> _Task inputs_:
►

-- ==== Sys2Proof/Laws/State.lean ====
section
/-! SUPPORT. One lemma per field for each named update of State, true by rfl, so that no proof unfolds a record update. -/

namespace Sys2Proof.Machine

/-! ## Composite updates, in terms of the named ones -/

@[simp] theorem State.reject_eq (s : State) (e : ErrorCond) : s.reject e = (s.raise e).advance 2 := rfl
@[simp] theorem State.setFlag_eq (s : State) (b : Bool) : s.setFlag b = s.setReg VF (flagByte b) := rfl
@[simp] theorem State.writeResultFlag_eq (s : State) (x : Reg) (b : Byte) (f : Bool) :
    s.writeResultFlag x b f = (s.setReg x b).setFlag f := rfl
@[simp] theorem State.assign_eq (s : State) (x : Reg) (b : Byte) : s.assign x b = (s.setReg x b).advance 2 := rfl
@[simp] theorem State.assignFlag_eq (s : State) (x : Reg) (b : Byte) (f : Bool) :
    s.assignFlag x b f = (s.writeResultFlag x b f).advance 2 := rfl
@[simp] theorem State.skipIf_eq (s : State) (c : Bool) : s.skipIf c = s.advance (if c then 4 else 2) := rfl
@[simp] theorem State.bumpI_eq (s : State) (x : Reg) :
    s.bumpI x = s.setI (s.i + BitVec.ofNat 16 (blockSize x)) := rfl

/-! ## setReg -/

@[simp] theorem State.setReg_mem (s : State) (r : Reg) (b : Byte) : (s.setReg r b).mem = s.mem := rfl
@[simp] theorem State.setReg_v (s : State) (r : Reg) (b : Byte) : (s.setReg r b).v = s.v.set r b := rfl
@[simp] theorem State.setReg_i (s : State) (r : Reg) (b : Byte) : (s.setReg r b).i = s.i := rfl
@[simp] theorem State.setReg_pc (s : State) (r : Reg) (b : Byte) : (s.setReg r b).pc = s.pc := rfl
@[simp] theorem State.setReg_stack (s : State) (r : Reg) (b : Byte) : (s.setReg r b).stack = s.stack := rfl
@[simp] theorem State.setReg_sp (s : State) (r : Reg) (b : Byte) : (s.setReg r b).sp = s.sp := rfl
@[simp] theorem State.setReg_fb (s : State) (r : Reg) (b : Byte) : (s.setReg r b).fb = s.fb := rfl
@[simp] theorem State.setReg_dt (s : State) (r : Reg) (b : Byte) : (s.setReg r b).dt = s.dt := rfl
@[simp] theorem State.setReg_st (s : State) (r : Reg) (b : Byte) : (s.setReg r b).st = s.st := rfl
@[simp] theorem State.setReg_key (s : State) (r : Reg) (b : Byte) : (s.setReg r b).key = s.key := rfl
@[simp] theorem State.setReg_fr (s : State) (r : Reg) (b : Byte) : (s.setReg r b).fr = s.fr := rfl
@[simp] theorem State.setReg_dbg (s : State) (r : Reg) (b : Byte) : (s.setReg r b).dbg = s.dbg := rfl
@[simp] theorem State.setReg_esr (s : State) (r : Reg) (b : Byte) : (s.setReg r b).esr = s.esr := rfl
@[simp] theorem State.setReg_params (s : State) (r : Reg) (b : Byte) : (s.setReg r b).params = s.params := rfl
@[simp] theorem State.setReg_env (s : State) (r : Reg) (b : Byte) : (s.setReg r b).env = s.env := rfl
@[simp] theorem State.setReg_inputs (s : State) (r : Reg) (b : Byte) : (s.setReg r b).inputs = s.inputs := rfl
@[simp] theorem State.setReg_drawn (s : State) (r : Reg) (b : Byte) : (s.setReg r b).drawn = s.drawn := rfl
@[simp] theorem State.setReg_out (s : State) (r : Reg) (b : Byte) : (s.setReg r b).out = s.out := rfl

/-! ## setI -/

@[simp] theorem State.setI_mem (s : State) (w : Word) : (s.setI w).mem = s.mem := rfl
@[simp] theorem State.setI_v (s : State) (w : Word) : (s.setI w).v = s.v := rfl
@[simp] theorem State.setI_i (s : State) (w : Word) : (s.setI w).i = w := rfl
@[simp] theorem State.setI_pc (s : State) (w : Word) : (s.setI w).pc = s.pc := rfl
@[simp] theorem State.setI_stack (s : State) (w : Word) : (s.setI w).stack = s.stack := rfl
@[simp] theorem State.setI_sp (s : State) (w : Word) : (s.setI w).sp = s.sp := rfl
@[simp] theorem State.setI_fb (s : State) (w : Word) : (s.setI w).fb = s.fb := rfl
@[simp] theorem State.setI_dt (s : State) (w : Word) : (s.setI w).dt = s.dt := rfl
@[simp] theorem State.setI_st (s : State) (w : Word) : (s.setI w).st = s.st := rfl
@[simp] theorem State.setI_key (s : State) (w : Word) : (s.setI w).key = s.key := rfl
@[simp] theorem State.setI_fr (s : State) (w : Word) : (s.setI w).fr = s.fr := rfl
@[simp] theorem State.setI_dbg (s : State) (w : Word) : (s.setI w).dbg = s.dbg := rfl
@[simp] theorem State.setI_esr (s : State) (w : Word) : (s.setI w).esr = s.esr := rfl
@[simp] theorem State.setI_params (s : State) (w : Word) : (s.setI w).params = s.params := rfl
@[simp] theorem State.setI_env (s : State) (w : Word) : (s.setI w).env = s.env := rfl
@[simp] theorem State.setI_inputs (s : State) (w : Word) : (s.setI w).inputs = s.inputs := rfl
@[simp] theorem State.setI_drawn (s : State) (w : Word) : (s.setI w).drawn = s.drawn := rfl
@[simp] theorem State.setI_out (s : State) (w : Word) : (s.setI w).out = s.out := rfl

/-! ## setPc -/

@[simp] theorem State.setPc_mem (s : State) (w : Word) : (s.setPc w).mem = s.mem := rfl
@[simp] theorem State.setPc_v (s : State) (w : Word) : (s.setPc w).v = s.v := rfl
@[simp] theorem State.setPc_i (s : State) (w : Word) : (s.setPc w).i = s.i := rfl
@[simp] theorem State.setPc_pc (s : State) (w : Word) : (s.setPc w).pc = w := rfl
@[simp] theorem State.setPc_stack (s : State) (w : Word) : (s.setPc w).stack = s.stack := rfl
@[simp] theorem State.setPc_sp (s : State) (w : Word) : (s.setPc w).sp = s.sp := rfl
@[simp] theorem State.setPc_fb (s : State) (w : Word) : (s.setPc w).fb = s.fb := rfl
@[simp] theorem State.setPc_dt (s : State) (w : Word) : (s.setPc w).dt = s.dt := rfl
@[simp] theorem State.setPc_st (s : State) (w : Word) : (s.setPc w).st = s.st := rfl
@[simp] theorem State.setPc_key (s : State) (w : Word) : (s.setPc w).key = s.key := rfl
@[simp] theorem State.setPc_fr (s : State) (w : Word) : (s.setPc w).fr = s.fr := rfl
@[simp] theorem State.setPc_dbg (s : State) (w : Word) : (s.setPc w).dbg = s.dbg := rfl
@[simp] theorem State.setPc_esr (s : State) (w : Word) : (s.setPc w).esr = s.esr := rfl
@[simp] theorem State.setPc_params (s : State) (w : Word) : (s.setPc w).params = s.params := rfl
@[simp] theorem State.setPc_env (s : State) (w : Word) : (s.setPc w).env = s.env := rfl
@[simp] theorem State.setPc_inputs (s : State) (w : Word) : (s.setPc w).inputs = s.inputs := rfl
@[simp] theorem State.setPc_drawn (s : State) (w : Word) : (s.setPc w).drawn = s.drawn := rfl
@[simp] theorem State.setPc_out (s : State) (w : Word) : (s.setPc w).out = s.out := rfl

/-! ## advance -/

@[simp] theorem State.advance_mem (s : State) (d : Word) : (s.advance d).mem = s.mem := rfl
@[simp] theorem State.advance_v (s : State) (d : Word) : (s.advance d).v = s.v := rfl
@[simp] theorem State.advance_i (s : State) (d : Word) : (s.advance d).i = s.i := rfl
@[simp] theorem State.advance_pc (s : State) (d : Word) : (s.advance d).pc = s.pc + d := rfl
@[simp] theorem State.advance_stack (s : State) (d : Word) : (s.advance d).stack = s.stack := rfl
@[simp] theorem State.advance_sp (s : State) (d : Word) : (s.advance d).sp = s.sp := rfl
@[simp] theorem State.advance_fb (s : State) (d : Word) : (s.advance d).fb = s.fb := rfl
@[simp] theorem State.advance_dt (s : State) (d : Word) : (s.advance d).dt = s.dt := rfl
@[simp] theorem State.advance_st (s : State) (d : Word) : (s.advance d).st = s.st := rfl
@[simp] theorem State.advance_key (s : State) (d : Word) : (s.advance d).key = s.key := rfl
@[simp] theorem State.advance_fr (s : State) (d : Word) : (s.advance d).fr = s.fr := rfl
@[simp] theorem State.advance_dbg (s : State) (d : Word) : (s.advance d).dbg = s.dbg := rfl
@[simp] theorem State.advance_esr (s : State) (d : Word) : (s.advance d).esr = s.esr := rfl
@[simp] theorem State.advance_params (s : State) (d : Word) : (s.advance d).params = s.params := rfl
@[simp] theorem State.advance_env (s : State) (d : Word) : (s.advance d).env = s.env := rfl
@[simp] theorem State.advance_inputs (s : State) (d : Word) : (s.advance d).inputs = s.inputs := rfl
@[simp] theorem State.advance_drawn (s : State) (d : Word) : (s.advance d).drawn = s.drawn := rfl
@[simp] theorem State.advance_out (s : State) (d : Word) : (s.advance d).out = s.out := rfl

/-! ## raise -/

@[simp] theorem State.raise_mem (s : State) (e : ErrorCond) : (s.raise e).mem = s.mem := rfl
@[simp] theorem State.raise_v (s : State) (e : ErrorCond) : (s.raise e).v = s.v := rfl
@[simp] theorem State.raise_i (s : State) (e : ErrorCond) : (s.raise e).i = s.i := rfl
@[simp] theorem State.raise_pc (s : State) (e : ErrorCond) : (s.raise e).pc = s.pc := rfl
@[simp] theorem State.raise_stack (s : State) (e : ErrorCond) : (s.raise e).stack = s.stack := rfl
@[simp] theorem State.raise_sp (s : State) (e : ErrorCond) : (s.raise e).sp = s.sp := rfl
@[simp] theorem State.raise_fb (s : State) (e : ErrorCond) : (s.raise e).fb = s.fb := rfl
@[simp] theorem State.raise_dt (s : State) (e : ErrorCond) : (s.raise e).dt = s.dt := rfl
@[simp] theorem State.raise_st (s : State) (e : ErrorCond) : (s.raise e).st = s.st := rfl
@[simp] theorem State.raise_key (s : State) (e : ErrorCond) : (s.raise e).key = s.key := rfl
@[simp] theorem State.raise_fr (s : State) (e : ErrorCond) : (s.raise e).fr = s.fr := rfl
@[simp] theorem State.raise_dbg (s : State) (e : ErrorCond) : (s.raise e).dbg = s.dbg := rfl
@[simp] theorem State.raise_esr (s : State) (e : ErrorCond) : (s.raise e).esr = s.esr ||| BitVec.twoPow 8 e.code := rfl
@[simp] theorem State.raise_params (s : State) (e : ErrorCond) : (s.raise e).params = s.params := rfl
@[simp] theorem State.raise_env (s : State) (e : ErrorCond) : (s.raise e).env = s.env := rfl
@[simp] theorem State.raise_inputs (s : State) (e : ErrorCond) : (s.raise e).inputs = s.inputs := rfl
@[simp] theorem State.raise_drawn (s : State) (e : ErrorCond) : (s.raise e).drawn = s.drawn := rfl
@[simp] theorem State.raise_out (s : State) (e : ErrorCond) : (s.raise e).out = s.out ++ [.report e s.pc] := rfl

◄

> _Work instruction_: Go through the entries above, and wherever a line holds the word "setFlag", copy that line.

> _Answer space_:
@[simp] theorem State.setFlag_eq (s : State) (b : Bool) : s.setFlag b = s.setReg VF (flagByte b) := rfl
    s.writeResultFlag x b f = (s.setReg x b).setFlag f := rfl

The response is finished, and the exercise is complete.